In [3]:
import json
import time
import argparse
from pprint import pprint
from datetime import datetime

from selenium import webdriver
from selenium.webdriver.support.ui import WebDriverWait
from selenium.webdriver.common.by import By
from selenium.webdriver.support import expected_conditions as EC
from selenium.common.exceptions import NoSuchElementException
from selenium.webdriver.common.action_chains import ActionChains


def write_results_to_json(results):
    """ Write the scraped results to a timestamped JSON output file. """
    timestamp = datetime.strftime(datetime.now(), "%Y%m%dT%H%M%S")
    filename = f"results_{timestamp}.json"
    with open(filename, 'w') as outfile:
        json.dump(results, outfile)


def load_results_json(file):
    with open(file, 'r') as infile:
        data = json.load(infile)
    return data


def parse_review_text(text):
    """ Parse the raw text from a scraped review.
    Reviews look like, for example:

        riani wahyu prajanti
        December 29, 2019
        
        1
        
        The app is really easy to use. Lots of information about wines and especially the reviews
        help me in buying wines. Not all the time though, sometimes i bought wines with 3.3 or 3.5 review
        but those taste quite good! I would really like it if there is a feature to share the wine cellars.
        My boyfriend has scanned all of the wines we have and added those to his cellar list and i
        can't have the list on my account, too bad!

    """

    text = text.split('\n')
    """ Vivino support often replies to negative reviews, and in that event changes how we have
        to parse things. These reviews look something like, for example:

        'Olivia Andrew\nDecember 4, 2019\n\ue8dc\n8\n\ue5d4\nToo Complicated. Takes too much time to navigate.\n
        VivinoDecember 5, 2019\n
        We’re sorry to hear that. Would you mind contacting us through the app (Contact Vivino) or through 
        our web form: https://www.vivino.com/support?
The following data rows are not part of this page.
/-- WITHDRAW_RECEIVE: a unit takes a WITHDRAW for one of its stages and acknowledges it. DESIGN CHOICE (log entry
142): a WITHDRAW that fails parity is a fault of class 0x13 and discards what R511 says; the unit takes it all the
same, since what it asks for is such a discard. -/
def execWithdrawReceive (stage : Nat) (w : FlowWord) (s : State) : Out :=
  attempt (match s.commit.flight.find? (fun f => f.word == w.word && f.stage == stage && wKind f.word == wWithdraw) with
    | none => none
    | some f =>
      let pipe := wPipe w.word
      let p := s.pipe pipe
      let sd := wSide w.word
      let e := wEpoch w.word
      if !s.awake || s.unitMoves p stage sd then none
      else
        let s1 := s.takeFlight f
        let s1 := if w.par = .good then s1
          else s1.parityFault (s.unitCode p stage sd) pipe (parityEnds w.par e (s.residentOn p stage sd))
        let r := (s1.epochRec e).filter (fun r => r.pipe == pipe)
        let s1 := (p.edgesFrom stage).foldl (fun (s : State) ed => s.unwrite pipe sd ed e) s1
        let s1 := (p.edgesInto stage).foldl (fun (s : State) ed => s.returnEpoch p pipe sd ed e) s1
        let s1 := match p.stage stage, p.bind with
          | some st, some b =>
            match st.kind with
            | .tile => match s1.tileOf p stage sd with
              | some t => s1.withdrawTile t pipe stage sd (r.any (fun (x : Epoch) => x.latent.contains (sd, stage))) e
              | none => s1
            | .stem => match b.stemOf sd st.unit with
              | some c => s1.setStem c ((s1.stem c).stop stage sd e)
              | none => s1
            | .spectral => match b.spcOf sd st.unit with
              | some d => s1.setSpc d ((s1.spc d).stop stage sd e)
              | none => s1
            | .aster => s1.freeJournal pipe e
            | _ => s1
          | _, _ => s1
        some (s1.sendAck pipe sd stage (r.elim 2 (fun x => if isFault x.status then 1 else 2)) e)) s

/-! ## Admission (R245 to R247) -/

/-- A sample that ends before admission: its slots come back, its frames are counted, a host sample gets its
one entry. -/
def State.failItem (s : State) (pipe : Nat) (slots : List (Bool × Nat × Nat)) (sm : Sample) (status : Nat) : State :=
  let s := s.unfillSlots pipe slots
  let s := s.dropFrames sm.frames (if isFault status then 4 else 5)
  match sm.iring with
  | some i => s.dueEntry sm.rring { mkEntry status i sm.word sm.tag with iring := some i }
  | none => s

/-- The bytes of a sample that waits in output slots: its descriptors, then the ranges it holds, read as the
commit unit. -/
def State.gather (s : State) (t : SrcTok) : State × Nat × List Byte :=
  t.segs.foldl (fun (acc : State × Nat × List Byte) g =>
    if acc.2.1 ≠ 0 then acc
    else
      let r := acc.1.memAccess ⟨rqCommit, false, g.1, g.2, [], false⟩ none
      (r.1, r.2.1, acc.2.2 ++ r.2.2)) (s, 0, t.head)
We really want to solve any issues you might experience. 
        Looking forward to hearing from you.'
    """
    vivino_response_text = ''
    # print(len(text))
    if len(text) <= 6:
        # No Vivino support response present
        raw_name = text[0]
        raw_date = text[1]
        raw_text = text[-1]
    else:
        # Vivino support response must be present
        raw_name = text[0]
        raw_date = text[1]
        raw_text = text[5]
        vivino_response_text = text[-1]
    return (raw_name, raw_date, raw_text, vivino_response_text)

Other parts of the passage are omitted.